EXTRACTED DATA:
-- ==== Sys2Proof/Laws/State.lean ====
section
/-! SUPPORT. What each update of the state does to each field: one lemma per field per update, true by definition, so that no
proof unfolds a record update. -/

namespace Sys2Proof.Machine

section
variable (s : State)

/-! ### `State.begin` -/

@[simp] theorem State.begin_acc : s.begin.acc = s.acc := rfl
@[simp] theorem State.begin_rk : s.begin.rk = s.rk := rfl
@[simp] theorem State.begin_kv : s.begin.kv = s.kv := rfl
@[simp] theorem State.begin_busy : s.begin.busy = true := rfl
@[simp] theorem State.begin_err : s.begin.err = s.err := rfl
@[simp] theorem State.begin_ecause : s.begin.ecause = s.ecause := rfl
@[simp] theorem State.begin_rnd : s.begin.rnd = s.rnd := rfl
@[simp] theorem State.begin_port : s.begin.port = s.port := rfl
@[simp] theorem State.begin_host : s.begin.host = s.host := rfl
@[simp] theorem State.begin_rkEra : s.begin.rkEra = s.rkEra := rfl
@[simp] theorem State.begin_edge : s.begin.edge = s.edge := rfl

/-! ### `State.complete` -/

@[simp] theorem State.complete_acc : s.complete.acc = s.acc := rfl
@[simp] theorem State.complete_rk : s.complete.rk = s.rk := rfl
@[simp] theorem State.complete_kv : s.complete.kv = s.kv := rfl
@[simp] theorem State.complete_busy : s.complete.busy = false := rfl
@[simp] theorem State.complete_err : s.complete.err = s.err := rfl
@[simp] theorem State.complete_ecause : s.complete.ecause = s.ecause := rfl
@[simp] theorem State.complete_rnd : s.complete.rnd = 0#4 := rfl
@[simp] theorem State.complete_port : s.complete.port = s.port := rfl
@[simp] theorem State.complete_host : s.complete.host = s.host := rfl
@[simp] theorem State.complete_rkEra : s.complete.rkEra = s.rkEra := rfl
@[simp] theorem State.complete_edge : s.complete.edge = s.edge := rfl

/-! ### `State.finish` -/

@[simp] theorem State.finish_acc (v : Block) : (s.finish v).acc = v := rfl
@[simp] theorem State.finish_rk (v : Block) : (s.finish v).rk = s.rk := rfl
@[simp] theorem State.finish_kv (v : Block) : (s.finish v).kv = s.kv := rfl
@[simp] theorem State.finish_busy (v : Block) : (s.finish v).busy = false := rfl
@[simp] theorem State.finish_err (v : Block) : (s.finish v).err = s.err := rfl
@[simp] theorem State.finish_ecause (v : Block) : (s.finish v).ecause = s.ecause := rfl
@[simp] theorem State.finish_rnd (v : Block) : (s.finish v).rnd = 0#4 := rfl
@[simp] theorem State.finish_port (v : Block) : (s.finish v).port = s.port := rfl
@[simp] theorem State.finish_host (v : Block) : (s.finish v).host = s.host := rfl
@[simp] theorem State.finish_rkEra (v : Block) : (s.finish v).rkEra = s.rkEra := rfl
@[simp] theorem State.finish_edge (v : Block) : (s.finish v).edge = s.edge := rfl

/-! ### `State.faultEntry` -/

@[simp] theorem State.faultEntry_acc (c : Cause) : (s.faultEntry c).acc = s.acc := rfl
@[simp] theorem State.faultEntry_rk (c : Cause) : (s.faultEntry c).rk = s.rk := rfl
@[simp] theorem State.faultEntry_kv (c : Cause) : (s.faultEntry c).kv = s.kv := rfl
@[simp] theorem State.faultEntry_busy (c : Cause) : (s.faultEntry c).busy = s.busy := rfl
@[simp] theorem State.faultEntry_err (c : Cause) : (s.faultEntry c).err = true := rfl
@[simp] theorem State.faultEntry_ecause (c : Cause) : (s.faultEntry c).ecause = c.code := rfl
@[simp] theorem State.faultEntry_rnd (c : Cause) : (s.faultEntry c).rnd = s.rnd := rfl
@[simp] theorem State.faultEntry_port (c : Cause) : (s.faultEntry c).port = s.port := rfl
@[simp] theorem State.faultEntry_host (c : Cause) : (s.faultEntry c).host = s.host := rfl
@[simp] theorem State.faultEntry_rkEra (c : Cause) : (s.faultEntry c).rkEra = s.rkEra := rfl
@[simp] theorem State.faultEntry_edge (c : Cause) : (s.faultEntry c).edge = s.edge := rfl

/-! ### `State.applyReset` -/

@[simp] theorem State.applyReset_acc : s.applyReset.acc = 0#128 := rfl
@[simp] theorem State.applyReset_rk : s.applyReset.rk = [] := rfl
@[simp] theorem State.applyReset_kv : s.applyReset.kv = false := rfl
@[simp] theorem State.applyReset_busy : s.applyReset.busy = false := rfl
@[simp] theorem State.applyReset_err : s.applyReset.err = false := rfl
@[simp] theorem State.applyReset_ecause : s.applyReset.ecause = 0#2 := rfl
@[simp] theorem State.applyReset_rnd : s.applyReset.rnd = 0#4 := rfl
@[simp] theorem State.applyReset_port : s.applyReset.port = s.port := rfl
@[simp] theorem State.applyReset_host : s.applyReset.host = s.host := rfl
@[simp] theorem State.applyReset_rkEra : s.applyReset.rkEra = Config.rkEraAfterReset s.edge s.rkEra s.rk s.acc := rfl
@[simp] theorem State.applyReset_edge : s.applyReset.edge = s.edge := rfl

/-! ### `State.present` -/

@[simp] theorem State.present_acc (cw : CmdWord) : (s.present cw).acc = s.acc := rfl
@[simp] theorem State.present_rk (cw : CmdWord) : (s.present cw).rk = s.rk := rfl
@[simp] theorem State.present_kv (cw : CmdWord) : (s.present cw).kv = s.kv := rfl
@[simp] theorem State.present_busy (cw : CmdWord) : (s.present cw).busy = s.busy := rfl
@[simp] theorem State.present_err (cw : CmdWord) : (s.present cw).err = s.err := rfl
@[simp] theorem State.present_ecause (cw : CmdWord) : (s.present cw).ecause = s.ecause := rfl
@[simp] theorem State.present_rnd (cw : CmdWord) : (s.present cw).rnd = s.rnd := rfl
@[simp] theorem State.present_port (cw : CmdWord) : (s.present cw).port = { s.port with rst := false, cmdValid := true, cw := cw } := rfl
@[simp] theorem State.present_host (cw : CmdWord) : (s.present cw).host = s.host := rfl
@[simp] theorem State.present_rkEra (cw : CmdWord) : (s.present cw).rkEra = s.rkEra := rfl
@[simp] theorem State.present_edge (cw : CmdWord) : (s.present cw).edge = s.edge := rfl

/-! ### `State.writeRkWord` -/

@[simp] theorem State.writeRkWord_acc (i : Nat) (w : Word) : (s.writeRkWord i w).acc = s.acc := rfl
@[simp] theorem State.writeRkWord_rk (i : Nat) (w : Word) : (s.writeRkWord i w).rk = s.rk.writeBytes (4 * i) [wordByte w 0, wordByte w 1, wordByte w 2, wordByte w 3] := rfl
@[simp] theorem State.writeRkWord_kv (i : Nat) (w : Word) : (s.writeRkWord i w).kv = s.kv := rfl
@[simp] theorem State.writeRkWord_busy (i : Nat) (w : Word) : (s.writeRkWord i w).busy = s.busy := rfl
@[simp] theorem State.writeRkWord_err (i : Nat) (w : Word) : (s.writeRkWord i w).err = s.err := rfl
@[simp] theorem State.writeRkWord_ecause (i : Nat) (w : Word) : (s.writeRkWord i w).ecause = s.ecause := rfl
@[simp] theorem State.writeRkWord_rnd (i : Nat) (w : Word) : (s.writeRkWord i w).rnd = s.rnd := rfl
@[simp] theorem State.writeRkWord_port (i : Nat) (w : Word) : (s.writeRkWord i w).port = s.port := rfl
@[simp] theorem State.writeRkWord_host (i : Nat) (w : Word) : (s.writeRkWord i w).host = s.host := rfl
@[simp] theorem State.writeRkWord_rkEra (i : Nat) (w : Word) : (s.writeRkWord i w).rkEra = s.rkEra := rfl
@[simp] theorem State.writeRkWord_edge (i : Nat) (w : Word) : (s.writeRkWord i w).edge = s.edge := rfl

/-! ### `State.advance` -/

@[simp] theorem State.advance_acc : s.advance.acc = s.acc := by
  unfold State.advance; split <;> rfl
@[simp] theorem State.advance_rk : s.advance.rk = s.rk := by
  unfold State.advance; split <;> rfl
@[simp] theorem State.advance_kv : s.advance.kv = s.kv := by
  unfold State.advance; split <;> rfl
@[simp] theorem State.advance_busy : s.advance.busy = s.busy := by
  unfold State.advance; split <;> rfl
@[simp] theorem State.advance_err : s.advance.err = s.err := by
  unfold State.advance; split <;> rfl
@[simp] theorem State.advance_ecause : s.advance.ecause = s.ecause := by
  unfold State.advance; split <;> rfl
@[simp] theorem State.advance_rnd : s.advance.rnd = s.rnd := by
  unfold State.advance; split <;> rfl
@[simp] theorem State.advance_rkEra : s.advance.rkEra = s.rkEra := by
  unfold State.advance; split <;> rfl
@[simp] theorem State.advance_edge : s.advance.edge = s.edge + 1 := by
  unfold State.advance; split <;> rfl

theorem State.advance_nil (h : s.host = []) : s.advance = { s with port := s.port.idle, edge := s.edge + 1 } := by
  simp [State.advance, h]

theorem State.advance_cons {p : HostPort} {rest : List HostPort} (h : s.host = p :: rest) :
    s.advance = { s with port := p, host := rest, edge := s.edge + 1 } := by
  simp [State.advance, h]

/-- The host's next move changes its ports and the count of edges, nothing else. -/
theorem State.advance_frame :
    s.advance = { s with port := s.advance.port, host := s.advance.host, edge := s.edge + 1 } := by
  unfold State.advance; split <;> rfl

/-- A host that has no reset ahead asserts none at the next edge either. -/
theorem State.advance_noReset (h : ∀ p ∈ s.host, p.rst = false) :
    s.advance.port.rst = false ∧ ∀ p ∈ s.advance.host, p.rst = false := by
  cases hh : s.host with
  | nil => simp [State.advance_nil s hh, HostPort.idle, hh]
  | cons p rest => simp_all [State.advance_cons s hh]

/-! ### Reads of the store -/

/-- A byte read depends on the store and on the era of its unspecified contents only. -/
theorem State.memByte_congr {s t : State} (hk : s.rk = t.rk) (he : s.rkEra = t.rkEra) (a : Nat) :
    s.memByte a = t.memByte a := by
  simp [State.memByte, hk, he]

theorem State.rkey_congr {s t : State} (hk : s.rk = t.rk) (he : s.rkEra = t.rkEra) : s.rkey = t.rkey := by
  funext r; simp [State.rkey, State.memByte, hk, he]

theorem State.rkWord_congr {s t : State} (hk : s.rk = t.rk) (he : s.rkEra = t.rkEra) : s.rkWord = t.rkWord := by
  funext i; simp [State.rkWord, State.memByte, hk, he]

@[simp] theorem State.advance_memByte (a : Nat) : s.advance.memByte a = s.memByte a :=
  State.memByte_congr (by simp) (by simp) a

@[simp] theorem State.finish_memByte (v : Block) (a : Nat) : (s.finish v).memByte a = s.memByte a := rfl
@[simp] theorem State.finish_rkey (v : Block) : (s.finish v).rkey = s.rkey := rfl
@[simp] theorem State.finish_rkWord (v : Block) : (s.finish v).rkWord = s.rkWord := rfl
@[simp] theorem State.faultEntry_memByte (c : Cause) (a : Nat) : (s.faultEntry c).memByte a = s.memByte a := rfl
@[simp] theorem State.begin_memByte (a : Nat) : s.begin.memByte a = s.memByte a := rfl
@[simp] theorem State.begin_rkey : s.begin.rkey = s.rkey := rfl
@[simp] theorem State.begin_operand (src : Src) : s.begin.operand src = s.operand src := rfl

/-! ### Results one after another -/

/-- A result replaces an earlier result, and that is all. -/
@[simp] theorem State.finish_finish (v w : Block) : (s.finish v).finish w = s.finish w := rfl
@[simp] theorem State.finish_operand_acc (v : Block) : (s.finish v).operand .acc = v := rfl
@[simp] theorem State.finish_operand_din (v : Block) : (s.finish v).operand .din = s.operand .din := rfl

end

end Sys2Proof.Machine
end

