/-! ### The command syntax (R84, R85) -/

theorem test_assemble_ark : AsmLine.assemble ⟨"ARK", some 10, some .acc⟩ = some (0x508A#16, 0#128) := by decide
theorem test_assemble_gf2 : AsmLine.assemble ⟨"GF2", none, some (.literal [5, 7])⟩ = some (0x1200#16, 0x57#128) ∧
    AsmLine.assemble ⟨"DBL", none, some (.literal [5, 7])⟩ = some (0x1200#16, 0x57#128) := by decide
theorem test_assemble_refuses_index_16 : AsmLine.assemble ⟨"RDRK", some 16, none⟩ = none ∧
    AsmLine.assemble ⟨"RDRK", some 15, none⟩ = some (0x410F#16, 0#128) := by decide

/-! ### Witnesses: states and operands that meet the hypotheses of the statements

One theorem for each statement that has hypotheses, named after it; each clause has a part, at the ends of its range. -/

theorem witness_DecodeAfterEncode : WellFormed (.ark .acc 15) ∧ WellFormed (.rdrk 0) ∧ WellFormed (.gf2 .din) := by decide

theorem witness_EncodeAfterDecode : decode 0x508F#16 = .ok (.ark .acc 15) ∧ decode 0x6100#16 = .ok (.dec .din) := by decide

theorem witness_OpcodeTableMasks : decode 0x4100#16 = .ok (.rdrk 0) ∧
    0x508F#16 &&& (Instr.ark .din 0).row.mask = (Instr.ark .din 0).row.pattern := by decide

theorem witness_ReservedEncodingsAreIllegal : reservedField 0x1210#16 ≠ 0#3 ∧ reservedField 0x1240#16 ≠ 0#3 ∧
    (opField 0x6108#16 ∈ formatD.map Prod.fst ∧ ridxField 0x6108#16 ≠ 0#4) ∧
    (opField 0x4180#16 = 0x41#8 ∧ (0x4180#16).getLsbD 7 = true) ∧
    (opField 0x6200#16 ∉ formatD.map Prod.fst ∧ opField 0x6200#16 ≠ 0x41#8 ∧ opField 0x6200#16 ≠ 0x50#8) := by decide

/-- Also of the first two clauses of `CheckDecidesTheFault`, with the two theorems after it. -/
theorem witness_StepRunsTheDecodedCommand : presenting.port.rst = false ∧ presenting.port.cmdValid = true ∧
    presenting.busy = false ∧ presenting.err = false ∧ decode presenting.port.cw = .ok (.gf2 .din) ∧
    presenting.host = [] ∧ { presenting with host := [HostPort.quiet] }.host = HostPort.quiet :: [] := by decide

theorem witness_CheckDecidesTheFault : presenting.check = .execute (.gf2 .din) ∧
    (State.reset.withFetchWord 16 0x0000).check = .fault .illegalCmd ∧
    (State.reset.withFetchWord 16 0x410B).check = .fault .ridxRange ∧
    (State.reset.withFetchWord 16 0x508F).check = .fault .ridxRange ∧
    (State.reset.withFetchWord 16 0x410A).check = .fault .noKey ∧
    (State.reset.withFetchWord 16 0x5000).check = .fault .noKey ∧
    (State.reset.withFetchWord 16 0x6080).check = .fault .noKey ∧
    (State.reset.withFetchWord 16 0x6100).check = .fault .noKey := by decide

theorem witness_PresentedWordIsRunNext : State.reset.busy = false ∧ State.reset.err = false ∧
    decodeTableWord 16 0x508F = some (.ark .acc 15) := by decide

theorem witness_NothingAcceptedNothingChanges :
    (State.reset.port.rst = false ∧ State.reset.port.cmdValid = false) ∧
    ({ presenting with busy := true }.port.rst = false ∧ { presenting with busy := true }.busy = true) ∧
    ({ presenting with err := true }.port.rst = false ∧ { presenting with err := true }.err = true) := by decide

/-- Also of `ResetAbandonsTheCommand`. -/
theorem witness_ResetEdge :
    { presenting with err := true, port := { presenting.port with rst := true } }.port.rst = true := by decide

/-- A locked core whose host presents one command after another. -/
theorem witness_LockedUntilReset :
    { presenting with err := true, ecause := 1#2, host := [presenting.port] }.err = true ∧
    presenting.port.rst = false ∧ ∀ p ∈ [presenting.port], p.rst = false := by decide

theorem witness_IndexAndKeyFaults : 10 < 11 ∧ 10 < 15 ∧ (0 ≤ 10 ∧ State.reset.kv = false) ∧ 10 ≤ 10 := by decide

/-- The three ways a command can end, each with its hypotheses. -/
theorem witness_FrameOfEveryCommand : faultOf (.enc .din) State.reset = some .noKey ∧
    errOf (exec (.enc .din) State.reset) = some (true, 3#2) ∧
    faultOf (.gf2 .din) State.reset = none ∧ accOf (exec (.gf2 .din) (fed 0x57#128)) = some 0xae#128 ∧
    (∃ t, exec (.keyexp .din) State.reset = .next t) :=
  ⟨rfl, rfl, rfl, by decide, exec_next _ _⟩

/-- A step that sets `KV`: the host presents KEYEXP to a core that has just been reset. -/
theorem witness_FlagsChangeOnlyAsStated_kv : ∃ t, step (State.reset.withFetchWord 16 0x4000) = .next t ∧
    (State.reset.withFetchWord 16 0x4000).kv = false ∧ t.kv = true := by
  obtain ⟨m, hm⟩ := execKeyexp_next .din (State.reset.withFetchWord 16 0x4000)
  have h := step_runs (s := State.reset.withFetchWord 16 0x4000) (i := .keyexp .din) rfl (by decide) (by decide)
  rw [show exec (.keyexp .din) _ = _ from hm] at h
  exact ⟨_, h, rfl, by simp⟩

/-- Steps that clear `KV` and `ERR`, and one that sets `ERR` and `ECAUSE`. -/
theorem witness_FlagsChangeOnlyAsStated :
    (match step { keyed 0#128 with err := true, ecause := 2#2, port := { HostPort.quiet with rst := true } } with
      | .next t => !t.kv && !t.err
      | _ => false) = true ∧
    errAfter State.reset 0x0000 = some (true, 1#2) := by decide

theorem witness_StatusAndOutputPorts : State.reset.busy = false := by decide

theorem witness_AccOperandIgnoresDin : (∃ build ∈ formatD.map Prod.snd, Instr.dec .acc = build .acc) ∧
    (∃ r, Instr.ark .acc 15 = .ark .acc r) ∧ ∃ r, Instr.rdrk 0 = .rdrk r :=
  ⟨⟨.dec, by simp [formatD], rfl⟩, ⟨15, rfl⟩, 0, rfl⟩

theorem witness_NarrowOperands :
    ((0x57#128).extractLsb' 0 8 = (0xffffffffffffffffffffffffffffff57#128).extractLsb' 0 8 ∧
      Instr.gf2 ∈ [Instr.gf2, .gf3, .gf4, .gf8, .gf9, .gf11, .gf13, .gf14, .sboxb, .isboxb]) ∧
    ((0xdb135345#128).extractLsb' 0 32 = (0xffffffffffffffffffffffffdb135345#128).extractLsb' 0 32 ∧
      Instr.imixcol ∈ [Instr.subw, .mixcol, .imixcol]) :=
  ⟨⟨by decide, by simp⟩, by decide, by simp⟩

theorem witness_BlockLayout : (15 : Fin 16).val = 4 * (3 : Fin 4).val + (3 : Fin 4).val ∧
    (12 : Fin 16).val = (0 : Fin 4).val + 4 * (3 : Fin 4).val := by decide

theorem witness_StoreReadAfterWrite : (43 : Nat) ≠ 0 ∧ (3 < 4 * 1 ∨ 4 * 1 + 4 ≤ 3) ∧ (43 ≤ 43 ∧ State.reset.rk.wf = true) := by
  decide

/-- KEYEXP straight after reset changes the store: nothing was listed and 176 bytes are. -/
theorem witness_OnlyKeyexpWritesTheStore :
    (match exec (.keyexp .din) (fed 0x5468617473206d79204b756e67204675#128) with
    | .next t => t.rk != (fed 0x5468617473206d79204b756e67204675#128).rk
    | _ => false) = true := by decide +kernel

theorem witness_KeyexpStoresTheSchedule : 0 ≤ 10 ∧ 10 ≤ 10 ∧ 176 ≤ 176 ∧ State.reset.rk.wf = true := by decide

theorem witness_ScheduleWordRecurrence : (∃ t, exec (.keyexp .acc) State.reset = .next t) ∧
    (4 ≤ 4 ∧ 4 ≤ 43) ∧ (4 ≤ 43 ∧ 43 ≤ 43) := ⟨exec_next _ _, by decide⟩

theorem witness_KeyRoundCanBeUndone : keyRound 0#128 1 = keyRound 0#128 1 ∧ expand 0#128 10 = expand 0#128 10 := ⟨rfl, rfl⟩

theorem witness_KeyRoundRule : (1 ≤ 1 ∧ 1 ≤ 10) ∧ (1 ≤ 10 ∧ 10 ≤ 10) := by decide

theorem witness_ShiftRowsRule : (0 : Fin 16).val = ((0 : Fin 16).val + 4 * ((0 : Fin 16).val % 4)) % 16 ∧
    (11 : Fin 16).val = ((15 : Fin 16).val + 4 * ((15 : Fin 16).val % 4)) % 16 := by decide

/-- Also of `ArkAddsTheRoundKey`, `EncAndDecResults` and `LayerCommandsReproduceEncAndDec`. -/
theorem witness_RdrkReadsTheRoundKey : (0 ≤ 10 ∧ (keyed 0#128).kv = true) ∧ (10 ≤ 10 ∧ (keyed 0#128).kv = true) :=
  ⟨⟨by decide, rfl⟩, by decide, rfl⟩

theorem witness_GfCommandsMultiply : (Instr.gf14, 14#8) ∈
    [(Instr.gf2, 2#8), (.gf3, 3#8), (.gf4, 4#8), (.gf8, 8#8), (.gf9, 9#8), (.gf11, 11#8), (.gf13, 13#8),
      (.gf14, 14#8)] := by simp

theorem witness_FieldLaws : (mul2, 2#8) ∈ [(mul2, 2#8), (mul3, 3#8), (mul4, 4#8), (mul8, 8#8), (mul9, 9#8),
    (mul11, 11#8), (mul13, 13#8), (mul14, 14#8)] ∧ mul2 0x8d#8 = mul2 0x8d#8 := by simp

theorem witness_RoundConstantsAreDoublings : (1 ≤ 1 ∧ 1 ≤ 9) ∧ (1 ≤ 9 ∧ 9 ≤ 9) := by decide

theorem witness_SubstitutionTablesAreInverse : sbox 0x53#8 = sbox 0x53#8 := rfl

theorem witness_ColumnCommandsMultiplyByMatrix : (Instr.mixcol, matrixF) ∈ [(Instr.mixcol, matrixF), (.imixcol, matrixI)] ∧
    (Instr.imixcol, matrixI) ∈ [(Instr.mixcol, matrixF), (.imixcol, matrixI)] := by simp

theorem witness_LayersCommuteAndAreLinear :
    shiftRows ∈ [shiftRows, invShiftRows, mixColumns, invMixColumns] := by simp

theorem witness_SequencerStates : 0 ≤ 10 ∧ 10 ≤ 10 := by decide

theorem witness_DecryptionRetracesEncryption : (1 ≤ 1 ∧ 1 ≤ 10) ∧ (1 ≤ 10 ∧ 10 ≤ 10) := by decide

theorem witness_EncThenDecRestoresTheBlock : { State.reset with kv := true }.kv = true := rfl

/-- The invariant holds in a keyed state, with the schedule of V3 in the store. -/
theorem keyed_inv : Inv (keyed 0#128) where
  storeWf := test_schedule_store_canonical_and_full.1
  notBusy := rfl
  roundZero := rfl
  causeIffErr := by decide
  keyedStore := fun _ => ⟨test_schedule_store_canonical_and_full.2, by
    have h : ∀ r ∈ List.range 11, (keyed 0#128).rkey r = expand ((keyed 0#128).rkey 0) r := by decide +kernel
    exact fun r hr => h r (by simp; omega)⟩

/-- The invariant holds in a locked state. -/
theorem locked_inv : Inv { State.reset with err := true, ecause := 2#2 } :=
  ⟨by decide, rfl, rfl, by decide, fun h => by cases h⟩

theorem witness_StepKeepsTheInvariant : Inv (keyed 0#128) ∧ Inv { State.reset with err := true, ecause := 2#2 } ∧
    ∃ t, step (keyed 0#128) = .next t := ⟨keyed_inv, locked_inv, _, rfl⟩

theorem witness_UnspecifiedStoreIsNeverSeen : State.reset.kv = false ∧
    ∃ t, exec (.keyexp .din) State.reset = .next t ∧ t.kv = true := by
  obtain ⟨m, hm⟩ := execKeyexp_next .din State.reset
  exact ⟨rfl, _, hm, rfl⟩

/-- Also of `ClockedCommandCommitsTheStep`. -/
theorem witness_NothingChangesWhileBusy : (Clocked.mk presenting none).flight = none ∧ presenting.port.rst = false ∧
    presenting.accepts = true ∧ presenting.check = .execute (.gf2 .din) ∧ (∀ p ∈ presenting.host, p.rst = false) ∧
    0 ≤ presenting.latency ∧ presenting.latency ≤ presenting.latency :=
  ⟨rfl, rfl, by decide, by decide, by decide, Nat.zero_le _, Nat.le_refl _⟩

theorem witness_OtherEdgesAreSteps :
    { presenting with port := { presenting.port with rst := true } }.port.rst = true ∧ State.reset.accepts = false ∧
    (State.reset.withFetchWord 16 0x0000).check = .fault .illegalCmd := by decide

/-- The clock-level invariant holds after reset and while a command is in progress. -/
theorem witness_ClockKeepsTheInvariant : Clocked.Inv ⟨State.reset, none⟩ ∧
    Clocked.Inv ⟨{ State.reset with busy := true }, some ⟨.gf2 .din, presenting.port, 3⟩⟩ ∧
    ∃ d, Clocked.tick ⟨State.reset, none⟩ = .next d :=
  ⟨⟨⟨by decide, rfl, rfl, by decide, fun h => by cases h⟩, rfl, fun _ h => by cases h⟩,
    ⟨⟨by decide, rfl, rfl, by decide, fun h => by cases h⟩, rfl, fun f h => by cases h; exact ⟨rfl, by decide, rfl⟩⟩,
    _, rfl⟩

/-- Lines of each form at the ends of their ranges, with a literal of 1 and one of 32 digits, and commands of each form
with the data values they can have. -/
theorem witness_AssemblerMatchesTheDecoder :
    AsmLine.assemble ⟨"ARK", some 15, some .acc⟩ = some (0x508F#16, 0#128) ∧
    AsmLine.assemble ⟨"RDRK", some 0, none⟩ = some (0x4100#16, 0#128) ∧
    AsmLine.assemble ⟨"DBL", none, some (.literal [15])⟩ = some (0x1200#16, 0xf#128) ∧
    AsmLine.assemble ⟨"SUBW", none, some (.literal [0, 9, 12, 15])⟩ = some (0x2200#16, 0x09cf#128) ∧
    AsmLine.assemble ⟨"ENC", none, some (.literal (List.replicate 32 15))⟩ =
      some (0x6000#16, 0xffffffffffffffffffffffffffffffff#128) ∧
    (WellFormed (.ark .din 15) ∧ (encode (.ark .din 15)).getLsbD 7 = false) ∧
    (WellFormed (.dec .acc) ∧ (encode (.dec .acc)).getLsbD 7 = true ∧ 0#128 = 0#128) ∧
    WellFormed (.rdrk 15) ∧ (List.replicate 32 (15 : Fin 16) ≠ [] ∧ (List.replicate 32 (15 : Fin 16)).length ≤ 32) := by
  decide

end Sys2Proof.Tests
end

section
/-! PROOFS. The numbering of a block (spec/00_scope.md R4, R5, R6). -/

namespace Sys2Proof.Proofs

open Sys2Proof.Machine

/-- The byte at the number `4c + j` is byte `j` of column `c`, for a number given by its value (R5). -/
theorem blockByte_eq_wordByte_col (v : Block) {c j : Fin 4} {i : Fin 16} (h : i.val = 4 * c.val + j.val) :
    blockByte v i = wordByte (col v c) j := by
  rw [wordByte_col]; exact congrArg (blockByte v) (Fin.ext h)

/-- Element `(r, c)` of the state array is the byte at the number `r + 4c`, for a number given by its value (R6). -/
theorem stateElem_eq_blockByte (v : Block) {r c : Fin 4} {i : Fin 16} (h : i.val = r.val + 4 * c.val) :
    stateElem v r c = blockByte v i :=
  congrArg (blockByte v) (Fin.ext h.symm)

/-- Settles O20: the round trips of the bytes and of the columns, the two numberings of a byte, and the two end bytes, which
the definition of `blockByte` gives as bits. -/
theorem blockLayout : Obligations.BlockLayout := by
  unfold Obligations.BlockLayout
  exact ⟨blockByte_mkBlock, mkBlock_blockByte, ofCols_col,
    fun v _ _ _ => blockByte_eq_wordByte_col v, fun v _ _ _ => stateElem_eq_blockByte v, fun _ => ⟨rfl, rfl⟩⟩

end Sys2Proof.Proofs
end

section
/-! PROOFS. What one step does (spec/60_exceptions.md R254, R265; spec/10_state.md R30): the verdict of `check`, the four ways a step
goes, and the statements about single edges, the flags and the output ports. -/

namespace Sys2Proof.Proofs

open Sys2Proof.Machine

/-! ### The verdict (R254) -/

theorem check_of_error {s : State} {e : Illegal} (h : decode s.port.cw = .error e) :
    s.check = .fault .illegalCmd := by
  simp [State.check, h]

theorem check_of_fault {s : State} {i : Instr} {c : Cause} (h : decode s.port.cw = .ok i)
    (hf : faultOf i s = some c) : s.check = .fault c := by
  simp [State.check, h, hf]

theorem check_of_noFault {s : State} {i : Instr} (h : decode s.port.cw = .ok i) (hf : faultOf i s = none) :
    s.check = .execute i := by
  simp [State.check, h, hf]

GOAL OF THE EXERCISE: Please determine how many lines of the records above include the word "noKey", replying with a number alone.

EXERCISE SOLUTION: 5